Paterson’s criteria for determining that bone pathology is the cause of fractures in their series also have serious methodological flaws. In particular, they cite lack of superficial evidence of trauma, i.e., absence of bruising, as an indication that minimal trauma was needed to cause the fracture. He states that this is a common feature of patients with osteogenesis imperfecta, implying that superficial bruising is common or universal in fracture patients without bone pathology. This hypothesis was tested by Mathew et al. [11] in a prospective evaluation of 93 fractures in 88 normal children. Prevalence of bruising was assessed at initial presentation, and, when the opportunity offered, at the time of surgery or cast change. Only eight fractures (8.6%) were associated with bruising at the time of initial treatment.
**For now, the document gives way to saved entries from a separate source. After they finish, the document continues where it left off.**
-- ==== Sys2Proof/Laws/KeepsTable.lean ====
section
/-! SUPPORT. The commands that change the window table or a binding, from their beginning to their completion or their
wait, and the ends of their waits. -/

namespace Sys2Proof.Machine
open Sys2Proof

/-! ## One entry and its slot -/

/-- An entry takes contents that carry no SERVICE authority, while the part runs and no robot is bound to it. -/
theorem setEntry_holds (i : WinIdx) (e : WinState) (s : State) (hr : s.running = true)
    (hl : ∀ w, e = .loaded w → w.role.authority? ≠ some .service)
    (hd : ∀ o n, e = .draining o (some n) → n.role.authority? ≠ some .service)
    (hb : s.RobotsRight → ∀ r b, s.bound? r = some b → b.bank ≠ i ∧ b.feed ≠ i) : Holds s (s.setEntry i e) := by
  refine .session rfl rfl rfl rfl rfl (.refl _) rfl (fun hs => ⟨fun j hj => ?_, fun j o n hj => ?_, fun a b => ?_⟩)
    fun hs r b hrb => ?_
  · by_cases hij : i = j
    · subst hij
      exfalso
      unfold State.authority? State.loaded? at hj
      rw [State.entry_setEntry_self] at hj
      cases e with
      | loaded w =>
        have h := hl w rfl
        obtain ⟨b, z, x, y, role⟩ := w
        cases role <;> first | (cases hj; done) | exact h hj
      | empty => cases hj
      | draining o n => cases hj
    · unfold State.authority? State.loaded? at hj
      rw [State.entry_setEntry_of_ne _ hij] at hj
      exact hs.1 j hj
  · by_cases hij : i = j
    · subst hij
      rw [State.entry_setEntry_self] at hj
      exact hd o n hj
    · rw [State.entry_setEntry_of_ne _ hij] at hj
      exact hs.2.1 j o n hj
  · unfold State.running at hr
    have a' : s.pins.powerGood = true := a
    have b' : s.pins.cabinetReset = true := b
    rw [a', b'] at hr
    cases hr
  · obtain ⟨h1, h2⟩ := hb hs r b hrb
    rw [State.entry_setEntry_of_ne _ (Ne.symm h1), State.entry_setEntry_of_ne _ (Ne.symm h2)]
    exact hs r b hrb

/-- No robot is bound to an entry that is not LOADED. -/
theorem unbound_of_entry {s : State} {i : WinIdx} (h : ∀ w, s.entry i ≠ .loaded w) (hs : s.RobotsRight) :
    ∀ r b, s.bound? r = some b → b.bank ≠ i ∧ b.feed ≠ i := by
  intro r b hr
  obtain ⟨-, ⟨w, e, x, ha, hb, hw, -⟩, v, p, hv, -⟩ := hs r b hr
  exact ⟨fun e => h w (e ▸ hw), fun e => h v (e ▸ hv)⟩

theorem setSlot_holds (i : WinIdx) (a : Option Slot) (s : State) : Holds s (s.setSlot i a) :=
  ⟨rfl, id, serviceOnly_of_same rfl rfl rfl rfl rfl, id, id, id, id, robotsRight_of_shape (.refl _) rfl⟩

theorem setSlot_keeps (i : WinIdx) (a : Option Slot) (s : State) (h : a.isSome = (s.slot? i).isSome) :
    Keeps s (s.setSlot i a) := by
  refine keeps_feeds s _ fun j => ?_
  show ((s.setSlot i a).slot? j).isSome = _
  by_cases hj : i = j
  · subst hj
    rw [State.slot_setSlot_self, h]
  · rw [State.slot_setSlot_of_ne _ hj]

/-- Nothing that rests on a command is read from the entries' contents, the slots, the clock or the rings. -/
theorem rests_of_same {s t : State} (h : s.Rests) (hp : s.path.Adds t.path) (hd : ∀ i o n, t.entry i ≠ .draining o n)
    (hb : t.robots = s.robots) (hv : t.svc = s.svc) : t.Rests where
  distinct := (hp.names h.distinct h.names).1
  names := (hp.names h.distinct h.names).2
  fetches := hp.fetches.trans h.fetches
  drains := hd
  unbinds r hr := h.unbinds r (by unfold State.unbinds State.bound? at *; rw [hb] at hr; exact hr)
  consent := by rw [hv]; exact h.consent
  claim := by rw [hv]; exact h.claim

theorem rests_setEntry {s : State} (h : s.Rests) (i : WinIdx) (e : WinState) (he : ∀ o n, e ≠ .draining o n) :
    (s.setEntry i e).Rests := by
  refine rests_of_same h (.refl _) (fun j o n hx => ?_) rfl rfl
  by_cases hj : i = j
  · subst hj
    rw [State.entry_setEntry_self] at hx
    exact he o n hx
  · rw [State.entry_setEntry_of_ne _ hj] at hx
    exact h.drains j o n hx

theorem rests_setSlot {s : State} (h : s.Rests) (i : WinIdx) (a : Option Slot) : (s.setSlot i a).Rests :=
  rests_of_same h (.refl _) h.drains rfl rfl

theorem rests_setClk {s : State} (h : s.Rests) (c : Clock) : (s.setClk c).Rests :=
  rests_of_same h (.refl _) h.drains rfl rfl

/-! ## A source vanishes -/

theorem setClockStateAt_calm (t : Nat) (n : ClockState) (c : ClockCause) (s : State) : Calm s (setClockStateAt t n c s) := by
  unfold setClockStateAt
  split
  · exact .refl s
  · dsimp only
    exact (noteStatus_calm s {}).trans (postNoticeAt_calm _ _ _)

theorem sourceEffect_calm (t : Nat) (s : State) : Calm s (sourceEffect t s) := by
  unfold sourceEffect
  split
  · exact setClockStateAt_calm _ _ _ s
  · exact setClockStateAt_calm _ _ _ s
  · exact {}
  · exact .refl s

theorem reselect_calm (s : State) : Calm s (reselect s) := by
  unfold reselect reselectAt
  dsimp only
  split
  · exact .refl s
  · have h := Calm.trans (s := s) (t := s.setClk { s.clk with selected := s.clk.best.map (·.1) }) {}
      (postNoticeAt_calm s.time (.sourceChange s.clk.selected (s.clk.best.map (·.1)) (s.clk.best.map (·.2))) _)
    split
    · exact h.trans (sourceEffect_calm _ _)
    · exact h

theorem vanishSource_rests {s : State} (h : s.Rests) (i : WinIdx) : (vanishSource i s).Rests := by
  unfold vanishSource
  split
  · exact (reselect_calm _).rests (rests_setClk h _)
  · exact h

theorem createSource_rests {s : State} (h : s.Rests) (i : WinIdx) : (createSource i s).Rests := by
  unfold createSource
  dsimp only
  split
  · exact rests_setClk h _
  · split
    · exact rests_setClk h _
    · exact h

theorem ceaseWindow_rests {s : State} (h : s.Rests) (i : WinIdx) (old : Window) : (ceaseWindow i old s).Rests := by
  unfold ceaseWindow
  split
  · exact vanishSource_rests h i
  · exact h

theorem applyWindow_rests {s : State} (h : s.Rests) (i : WinIdx) (w : Window) : (applyWindow i w s).Rests := by
  unfold applyWindow
  dsimp only
  have h' := rests_setSlot (rests_setEntry h i (.loaded w) (by nofun)) i (w.feedKind?.map fun _ => .empty)
  split
  · exact createSource_rests h' i
  · exact h'

/-! ## Applying contents -/

theorem ceaseWindow_holds (i : WinIdx) (old : Window) (s : State) : Holds s (ceaseWindow i old s) := by
  unfold ceaseWindow
  split
  · exact vanishSource_holds _ s
  · exact .refl s

theorem applyWindow_holds (i : WinIdx) (w : Window) (s : State) (hr : s.running = true)
    (hw : w.role.authority? ≠ some .service) (he : ∀ w, s.entry i ≠ .loaded w) : Holds s (applyWindow i w s) := by
  unfold applyWindow
  dsimp only
  have h := (setEntry_holds i (.loaded w) s hr (fun v hv => by cases hv; exact hw) (fun o n hn => by cases hn)
    (unbound_of_entry he)).trans (setSlot_holds i (w.feedKind?.map fun _ => .empty) _)
  split
  · exact h.trans (createSource_holds _ _)
  · exact h

theorem applies_loaded {s : State} {i : WinIdx} {w v : Window} (h : s.entry i = .loaded w) : s.applies i v ↔ v = w := by
  unfold State.applies
  rw [h]
  constructor
  · rintro (h | ⟨n, h⟩)
    · cases h
      rfl
    · cases h
  · rintro rfl
    exact .inl rfl

/-- Contents that may stand apply at an empty entry (R38, R43, R75). -/
theorem applyWindow_table {s : State} {i : WinIdx} {w : Window} (h : s.TableRight) (he : s.entry i = .empty)
    (ha : s.Admits i w) (hr : s.RoomFor i w) (hd : ∀ j o n, s.entry j ≠ .draining o n)
    (run : s.pins.powerGood = true → s.pins.cabinetReset = true → False) : (applyWindow i w s).TableRight := by
  have hserved : ¬ s.served i := fun hx => by
    obtain ⟨-, -, -, -, -, hf, -⟩ := h
    obtain ⟨v, hv, -⟩ := (hf i).1 hx
    rcases hv with hv | ⟨n, hv⟩ <;> rw [he] at hv <;> cases hv
  -- what the entry and the slot become, whatever the clock does
  have key : ∀ c : Clock, (∀ j, j ≠ i → ((((s.setEntry i (.loaded w)).setSlot i (w.feedKind?.map fun _ => .empty)).setClk c).served j
        ↔ s.served j)) →
      ((((s.setEntry i (.loaded w)).setSlot i (w.feedKind?.map fun _ => .empty)).setClk c).served i
        ↔ w.feedKind? = some .time) →
      (∀ j, ¬ (c.place0.window = some j ∧ c.place1.window = some j)) →
      (((s.setEntry i (.loaded w)).setSlot i (w.feedKind?.map fun _ => .empty)).setClk c).TableRight := by
    intro c c1 c2 c3
    have hent : (((s.setEntry i (.loaded w)).setSlot i (w.feedKind?.map fun _ => .empty)).setClk c).entry i = .loaded w :=
      State.entry_setEntry_self ..
    have happ : ∀ v, (((s.setEntry i (.loaded w)).setSlot i (w.feedKind?.map fun _ => .empty)).setClk c).applies i v ↔ v = w :=
      fun v => applies_loaded hent
    have hwill : ∀ v, (((s.setEntry i (.loaded w)).setSlot i (w.feedKind?.map fun _ => .empty)).setClk c).willApply i v → v = w := by
      rintro v (hv | ⟨o, hv⟩)
      · rw [hent] at hv
        cases hv
        rfl
      · rw [hent] at hv
        cases hv
    refine tableRight_entered (i := i) h (fun j hj => State.entry_setEntry_of_ne _ (Ne.symm hj) _) (fun v hv => .inr ?_)
      (fun v hv => .inr ?_) (fun j hj => ?_) ?_ c1 ?_ c3 rfl run
    · rcases hv with hv | hv
      · rw [(happ v).1 hv]
        exact ha
      · rw [hwill v hv]
        exact ha
    · rw [hwill v hv]
      exact hr
    · exact congrArg Option.isSome (State.slot_setSlot_of_ne _ (Ne.symm hj) _)
    · have hslot : (((s.setEntry i (.loaded w)).setSlot i (w.feedKind?.map fun _ => .empty)).setClk c).slot? i
          = w.feedKind?.map fun _ => .empty := State.slot_setSlot_self ..
      rw [hslot]
      constructor
      · rintro ⟨a, hx⟩
        rw [Option.map_eq_some_iff] at hx
        obtain ⟨k, hk, -⟩ := hx
        exact ⟨w, k, (happ w).2 rfl, hk⟩
      · rintro ⟨v, k, hv, hk⟩
        rw [(happ v).1 hv] at hk
        exact ⟨.empty, by rw [hk]; rfl⟩
    · rw [c2]
      constructor
      · intro hx
        exact ⟨w, (happ w).2 rfl, hx⟩
      · rintro ⟨v, hv, hk⟩
        rw [(happ v).1 hv] at hk
        exact hk
  obtain ⟨-, -, -, -, -, hf, hz⟩ := h
  unfold applyWindow
  dsimp only
  split
  · rename_i ht
    unfold createSource
    dsimp only
    split
    · rename_i h0
      have h0' : s.clk.place0.window = none := by simpa using h0
      have h1 : s.clk.place1.window ≠ some i := fun e => hserved (.inr e)
      refine key _ (fun j hj => ?_) ⟨fun _ => ht, fun _ => .inl rfl⟩ fun j hj => ?_
      · unfold State.served
        rw [h0']
        simp [State.setClk, State.setSlot, State.setEntry, Ne.symm hj]
      · obtain ⟨h2, h3⟩ := hj
        cases h2
        exact h1 h3
    · rename_i h0
      split
      · rename_i h1
        have h1' : s.clk.place1.window = none := by simpa using h1
        have h0' : s.clk.place0.window ≠ some i := fun e => hserved (.inl e)
        refine key _ (fun j hj => ?_) ⟨fun _ => ht, fun _ => .inr rfl⟩ fun j hj => ?_
        · unfold State.served
          rw [h1']
          simp [State.setClk, State.setSlot, State.setEntry, Ne.symm hj]
        · obtain ⟨h2, h3⟩ := hj
          cases h3
          exact h0' h2
      · -- both places are taken: two other TIME feeds are LOADED
        exfalso
        rename_i h1
        obtain ⟨j0, hj0⟩ := Option.ne_none_iff_exists'.1 (fun e : s.clk.place0.window = none => h0 (by
          show s.clk.place0.window.isNone = true
          rw [e]
          rfl))
        obtain ⟨j1, hj1⟩ := Option.ne_none_iff_exists'.1 (fun e : s.clk.place1.window = none => h1 (by
          show s.clk.place1.window.isNone = true
          rw [e]
          rfl))
        have hwill : ∀ j, s.served j → j ≠ i ∧ ∃ v, s.willApply j v ∧ v.feedKind? = some .time := by
          intro j hj
          obtain ⟨v, hv, hk⟩ := (hf j).1 hj
          refine ⟨fun e => hserved (e ▸ hj), v, ?_, hk⟩
          rcases hv with hv | ⟨n, hv⟩
          · exact .inl hv
          · exact absurd hv (hd j v n)
        have := hr .time 2 ht (.inl ⟨rfl, rfl⟩) [j0, j1] (by
            simp only [List.nodup_cons, List.mem_singleton, List.not_mem_nil, not_false_eq_true, List.nodup_nil, and_true]
            rintro rfl
            exact hz j0 ⟨hj0, hj1⟩) fun j hj => by
          rcases List.mem_cons.1 hj with rfl | hj
          · exact hwill j (.inl hj0)
          · rw [List.mem_singleton] at hj
            subst hj
            exact hwill j (.inr hj1)
        simp at this
  · rename_i ht
    exact key s.clk (fun j _ => Iff.rfl) ⟨fun hx => absurd hx hserved, fun hx => absurd hx ht⟩ hz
Initial bruising was not seen at all in undisplaced fractures or in those well covered by soft tissues. Thirteen out of 73 fractures re-examined within 24 h under anesthesia (17.8%) had developed bruising that had not been present at prior examination. Four out of 16 fractures re-examined in the first week (25%) had developed bruising. In all, 25 fractures (28%) had associated bruising noted at any time after presentation. This demonstrates that rarity of bruising is the expected situation after pediatric fracture, rather than an indication of bone pathology as a cause of fracture. The frequency of bruising would be expected to be even lower in fractures detected in an advanced healing phase or in those that resulted from the application of indirect forces. Both of these factors are especially relevant in the interpretation of posterior rib fractures and classic metaphyseal lesions, which are well-recognized indicators of abuse.
Paterson et al. also cited the absence of pain associated with many of these fractures. They made no distinction between diaphyseal fractures and rib or metaphyseal fractures in the frequency of symptoms, though he noted that diaphyseal fractures were frequently the presenting injury. This implies that the diaphyseal fractures caused symptoms severe enough to lead to medical intervention.
Infantile rib fractures generally involve only one side of the cortex [12]. Posterior fractures are in a position where the ribs do not move much with respiration. This will decrease pain and splinting. The non-specific tenderness will decrease markedly as soon as soft callus develops. Most rib fractures are first detected in the healing phase [13], leading to an expectation of lack of associated symptoms. Metaphyseal fractures in young infants with limited mobility and weight bearing would not be expected to cause significant symptoms. The most frequent fractures recognized in Paterson’s patients were rib and metaphyseal fractures. The frequent absence of associated symptoms, therefore, is expected in Paterson’s patient population, and is not an indication of underlying bone pathology.
In summary then, there is no basis for hypothesizing bone or collagen pathology as an etiology for the fractures seen in Paterson’s patients, nor is there evidence of copper deficiency as a causal agent in their fractures.
“TBBD” Version #2 (temporary defect in mineralization)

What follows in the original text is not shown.